As private equity increasingly stimulates investors’ appetites for short-term profit, listed companies come under growing pressure to ‘deliver shareholder value’ through similar measures. The Australian retailer Coles Myer, for example, only fought off a recent private equity bid by laying off 2,500 workers – the only way to demonstrate to shareholders that it was serious about ‘delivering value’.

The current size of the buyout funds means that no company is immune from a potential takeover. The shadow of private equity now looms over all publicly traded companies, creating a permanent ‘pre-bid’ environment. Any corporation which fails to satisfy investors by regularly delivering double-digit profits, boosting dividends, buying back shares and taking on new debt to demonstrate that it is serious about acquisitions but respectful of cash flow is now a target. The buyout funds are hungrier than ever, and flush with cash.

Increasing levels of debt – and leveraged loans in particular − bring heightened potential for financial instability, crisis and collapse. Private equity’s continued advance depends on favourable interest rates, rising share prices and liquidity in stock markets. A shift in any of these variables would inhibit successful ‘exits’ and shake the entire edifice. In 1998, the Federal Bank of New York brokered a USD 3.65 billion bailout of Long Term Capital Management, the hedge fund founded by Nobel Prize-winning economists. This sum would not even cover the collapse of a single one of today’s large private equity funds – and there are many.
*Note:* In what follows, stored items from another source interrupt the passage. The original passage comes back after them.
/-- DWELL_TIMER_EXPIRY in DWELL and HOLD_TIMER_EXPIRY in WAITING: the dwell ends in WAITING with pass count 0, the hold timer running
and no merge hold; the hold timer's expiry raises MERGE_GAP and counts it in MERGE_GAPS unless it stands already; each tests the window
in STARTING, RUNNING and DRAINING, and a free window grants the release. A count that wraps sets its carry flag, and CARRY is raised
exactly when the working plan leaves the event group unmasked (R77, R82, R83, R85, R153, R154). That a stopped timer, or a timer in
another pocket state, makes no expiry and time stands at least at the expiry is the model's choice (log entry 7). -/
def Obligations.PocketTimersExpire : Prop :=
  ∀ s : State,
    (s.pocket.dwellTimer = none ∨ s.pocket.state ≠ .dwell → exec .dwellTimerExpiry s = .next s) ∧
      (s.pocket.holdTimer = none ∨ s.pocket.state ≠ .waiting → exec .holdTimerExpiry s = .next s) ∧
      (∀ d, s.pocket.dwellTimer = some d → s.pocket.state = .dwell →
        ∃ t, exec .dwellTimerExpiry s = .next t ∧ t.now = max s.now d ∧ t.position = s.position ∧
          ((s.run.state.testsMerge && s.windowFree none) = true → s.pocket.occupant ≠ none →
            t.pocket.state = .releasing ∧ t.pocket.passes = 0 ∧ t.pocket.dwellTimer = none ∧ t.pocket.holdTimer = none) ∧
          (∀ p, (s.run.state.testsMerge && s.windowFree none) = true → s.pocket.occupant = some p →
            s.protect.latch = false → s.plan.dRelease + s.plan.cellTol < 32767 →
            granted { s with now := max s.now d, pocket := { s.pocket with dwellTimer := none } } t p) ∧
          ((s.run.state.testsMerge && s.windowFree none) = false →
            t.pocket = { s.pocket with
              state := .waiting, dwellTimer := none, passes := 0, mergeHold := false,
              holdTimer := some (max s.now d + s.plan.revMaxHold), motor := .hold } ∧
            t.run = { s.run with hold := t.run.hold, feedEnable := t.run.feedEnable } ∧
            (feedFollows s → feedFollows t) ∧
            t = { s with now := max s.now d, pocket := t.pocket, run := t.run })) ∧
      ∀ d, s.pocket.holdTimer = some d → s.pocket.state = .waiting →
        (s.pocket.mergeHold = true → exec .holdTimerExpiry s = .next { s with
          now := max s.now d, pocket := { s.pocket with holdTimer := none } }) ∧
        (s.pocket.mergeHold = false →
          ∃ t, exec .holdTimerExpiry s = .next t ∧ t.now = max s.now d ∧ t.position = s.position ∧
            t.pocket.holdTimer = none ∧
            t.tally.events.get (eventCounterIdx .mergeGaps) = s.tally.events.get (eventCounterIdx .mergeGaps) + 1 ∧
            ((s.run.state.testsMerge && s.windowFree none) = true → s.pocket.occupant ≠ none →
              t.pocket.state = .releasing ∧ t.pocket.mergeHold = false) ∧
            (∀ p, (s.run.state.testsMerge && s.windowFree none) = true → s.pocket.occupant = some p →
              s.protect.latch = false → s.plan.dRelease + s.plan.cellTol < 32767 →
              granted { s with now := max s.now d, tally := t.tally, port := t.port } t p ∧
                tallied s t [] [.mergeGaps] 0) ∧
            ((s.run.state.testsMerge && s.windowFree none) = false →
              t.pocket = { s.pocket with holdTimer := none, mergeHold := true } ∧ t.run.hold.mergeGap = true ∧
                t.run.feedEnable = false ∧ tallied s t [] [.mergeGaps] 0 ∧
                t = { s with
                  now := max s.now d, pocket := t.pocket, run := t.run, tally := t.tally, port := t.port }))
Private equity funds and their lobbyists assert that taking companies private through leveraged buyouts shields them from short-term financial market pressures. In fact, it is private equity’s insatiable appetite that is helping feed the market’s widening hunger for short-term maximum gain, accelerating the general tendency for corporations to downsize and divest rather than retain and reinvest the profits now being paid out to investors at unprecedented levels. This financialization of the global economy has imposed a levy on services and manufacturing, rewarding finance at the expense of investment in long-term job creation.
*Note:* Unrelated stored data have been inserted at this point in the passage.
/-! ### releaseSlot -/

@[simp] theorem State.releaseSlot_pending (s : State) (i : Fin 2) : (s.releaseSlot i).pending = s.pending := rfl
@[simp] theorem State.releaseSlot_now (s : State) (i : Fin 2) : (s.releaseSlot i).now = s.now := rfl
@[simp] theorem State.releaseSlot_position (s : State) (i : Fin 2) : (s.releaseSlot i).position = s.position := rfl
@[simp] theorem State.releaseSlot_lastStep (s : State) (i : Fin 2) : (s.releaseSlot i).lastStep = s.lastStep := rfl
@[simp] theorem State.releaseSlot_samples (s : State) (i : Fin 2) : (s.releaseSlot i).samples = s.samples := rfl
@[simp] theorem State.releaseSlot_cellUnit (s : State) (i : Fin 2) : (s.releaseSlot i).cellUnit = s.cellUnit := rfl
@[simp] theorem State.releaseSlot_admission (s : State) (i : Fin 2) : (s.releaseSlot i).admission = s.admission := rfl
@[simp] theorem State.releaseSlot_records (s : State) (i : Fin 2) : (s.releaseSlot i).records = s.records := rfl
@[simp] theorem State.releaseSlot_scan (s : State) (i : Fin 2) : (s.releaseSlot i).scan = s.scan := rfl
@[simp] theorem State.releaseSlot_schedule (s : State) (i : Fin 2) : (s.releaseSlot i).schedule = s.schedule := rfl
@[simp] theorem State.releaseSlot_gates (s : State) (i : Fin 2) : (s.releaseSlot i).gates = s.gates := rfl
@[simp] theorem State.releaseSlot_pocket (s : State) (i : Fin 2) : (s.releaseSlot i).pocket = s.pocket := rfl
@[simp] theorem State.releaseSlot_router (s : State) (i : Fin 2) : (s.releaseSlot i).router = s.router := rfl
@[simp] theorem State.releaseSlot_drive (s : State) (i : Fin 2) : (s.releaseSlot i).drive = s.drive := rfl
@[simp] theorem State.releaseSlot_run (s : State) (i : Fin 2) : (s.releaseSlot i).run = s.run := rfl
@[simp] theorem State.releaseSlot_protect (s : State) (i : Fin 2) : (s.releaseSlot i).protect = s.protect := rfl
@[simp] theorem State.releaseSlot_tally (s : State) (i : Fin 2) : (s.releaseSlot i).tally = s.tally := rfl
@[simp] theorem State.releaseSlot_reports (s : State) (i : Fin 2) : (s.releaseSlot i).reports = s.reports := rfl
@[simp] theorem State.releaseSlot_port (s : State) (i : Fin 2) : (s.releaseSlot i).port = s.port := rfl
@[simp] theorem State.releaseSlot_plan (s : State) (i : Fin 2) : (s.releaseSlot i).plan = s.plan := rfl
@[simp] theorem State.releaseSlot_planValid (s : State) (i : Fin 2) : (s.releaseSlot i).planValid = s.planValid := rfl
@[simp] theorem State.releaseSlot_mem (s : State) (i : Fin 2) : (s.releaseSlot i).mem = s.mem := rfl
@[simp] theorem State.releaseSlot_openSeq (s : State) (i : Fin 2) : (s.releaseSlot i).openSeq = s.openSeq := rfl
@[simp] theorem State.releaseSlot_printer_active (s : State) (i : Fin 2) :
    (s.releaseSlot i).printer.active = s.printer.active := rfl
@[simp] theorem State.releaseSlot_printer_waiting (s : State) (i : Fin 2) :
    (s.releaseSlot i).printer.waiting = s.printer.waiting := rfl
@[simp] theorem State.releaseSlot_printer_banks (s : State) (i : Fin 2) :
    (s.releaseSlot i).printer.banks = s.printer.banks := rfl
@[simp] theorem State.releaseSlot_printer_job (s : State) (i : Fin 2) :
    (s.releaseSlot i).printer.job = s.printer.job := rfl
@[simp] theorem State.releaseSlot_printer_head (s : State) (i : Fin 2) :
    (s.releaseSlot i).printer.head = s.printer.head := rfl

/-! ### appendReport -/

@[simp] theorem State.appendReport_pending (s : State) (x : Report) : (s.appendReport x).pending = s.pending := rfl
@[simp] theorem State.appendReport_now (s : State) (x : Report) : (s.appendReport x).now = s.now := rfl
@[simp] theorem State.appendReport_position (s : State) (x : Report) : (s.appendReport x).position = s.position := rfl
@[simp] theorem State.appendReport_lastStep (s : State) (x : Report) : (s.appendReport x).lastStep = s.lastStep := rfl
@[simp] theorem State.appendReport_samples (s : State) (x : Report) : (s.appendReport x).samples = s.samples := rfl
@[simp] theorem State.appendReport_cellUnit (s : State) (x : Report) : (s.appendReport x).cellUnit = s.cellUnit := rfl
@[simp] theorem State.appendReport_admission (s : State) (x : Report) :
    (s.appendReport x).admission = s.admission := rfl
@[simp] theorem State.appendReport_records (s : State) (x : Report) : (s.appendReport x).records = s.records := rfl
@[simp] theorem State.appendReport_scan (s : State) (x : Report) : (s.appendReport x).scan = s.scan := rfl
@[simp] theorem State.appendReport_schedule (s : State) (x : Report) : (s.appendReport x).schedule = s.schedule := rfl
@[simp] theorem State.appendReport_gates (s : State) (x : Report) : (s.appendReport x).gates = s.gates := rfl
@[simp] theorem State.appendReport_pocket (s : State) (x : Report) : (s.appendReport x).pocket = s.pocket := rfl
@[simp] theorem State.appendReport_printer (s : State) (x : Report) : (s.appendReport x).printer = s.printer := rfl
@[simp] theorem State.appendReport_router (s : State) (x : Report) : (s.appendReport x).router = s.router := rfl
@[simp] theorem State.appendReport_drive (s : State) (x : Report) : (s.appendReport x).drive = s.drive := rfl
@[simp] theorem State.appendReport_run (s : State) (x : Report) : (s.appendReport x).run = s.run := rfl
@[simp] theorem State.appendReport_protect (s : State) (x : Report) : (s.appendReport x).protect = s.protect := rfl
@[simp] theorem State.appendReport_tally (s : State) (x : Report) : (s.appendReport x).tally = s.tally := rfl
@[simp] theorem State.appendReport_port (s : State) (x : Report) : (s.appendReport x).port = s.port := rfl
@[simp] theorem State.appendReport_plan (s : State) (x : Report) : (s.appendReport x).plan = s.plan := rfl
@[simp] theorem State.appendReport_planValid (s : State) (x : Report) :
    (s.appendReport x).planValid = s.planValid := rfl
@[simp] theorem State.appendReport_mem (s : State) (x : Report) : (s.appendReport x).mem = s.mem := rfl
@[simp] theorem State.appendReport_openSeq (s : State) (x : Report) : (s.appendReport x).openSeq = s.openSeq := rfl
@[simp] theorem State.appendReport_reports_tray (s : State) (x : Report) :
    (s.appendReport x).reports.tray = s.reports.tray := rfl
@[simp] theorem State.appendReport_reports_starved (s : State) (x : Report) :
    (s.appendReport x).reports.starved = s.reports.starved := rfl
@[simp] theorem State.appendReport_reports_closeDue (s : State) (x : Report) :
    (s.appendReport x).reports.closeDue = s.reports.closeDue := rfl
Unions must act to reverse the hollowing out of productive investment which is destroying jobs and intensifying pressures at the workplace. If, as McCreevy and the experts contend, it is ‘regulatory uncertainty’ which is blocking the further expansion of private equity in Europe, maintaining that uncertainty should be our first line of defence. We should mobilize to ensure that the maximum degree of current national regulation, including limitations on funding private equity, is rigorously applied at a broader level. There is broad scope for union political intervention at national level as well as a coordinated response directed at the EU.

However, current regulation is clearly not sufficient − as the spectacular advance of the buyout business illustrates. The ease with which private equity firms have succeeded in furnishing the Commission with a ‘ready-made agenda’ raises serious questions about the ‘social partnership’ said to underlie the European social model. Their report should be the occasion for European labour to publicly question the nature of the enterprise in which we are purportedly partners.

All systems for regulating markets must adapt and evolve, for markets are constantly mutating. The rise of a new class of investors, and the siphoning off of social wealth to reward financial markets, are not the inevitable result of a natural process, but one which has been carefully constructed at every stage through conscious political intervention.

The forward march of private equity buyouts and the financialization of the global economy can and must be reversed. To do so, we will have to move beyond ‘corporate governance’ issues to develop − and fight for − a comprehensive program for regulating finance that will encourage productive, long-term investment in jobs and skills as an alternative to feeding unrestrained financial appetites.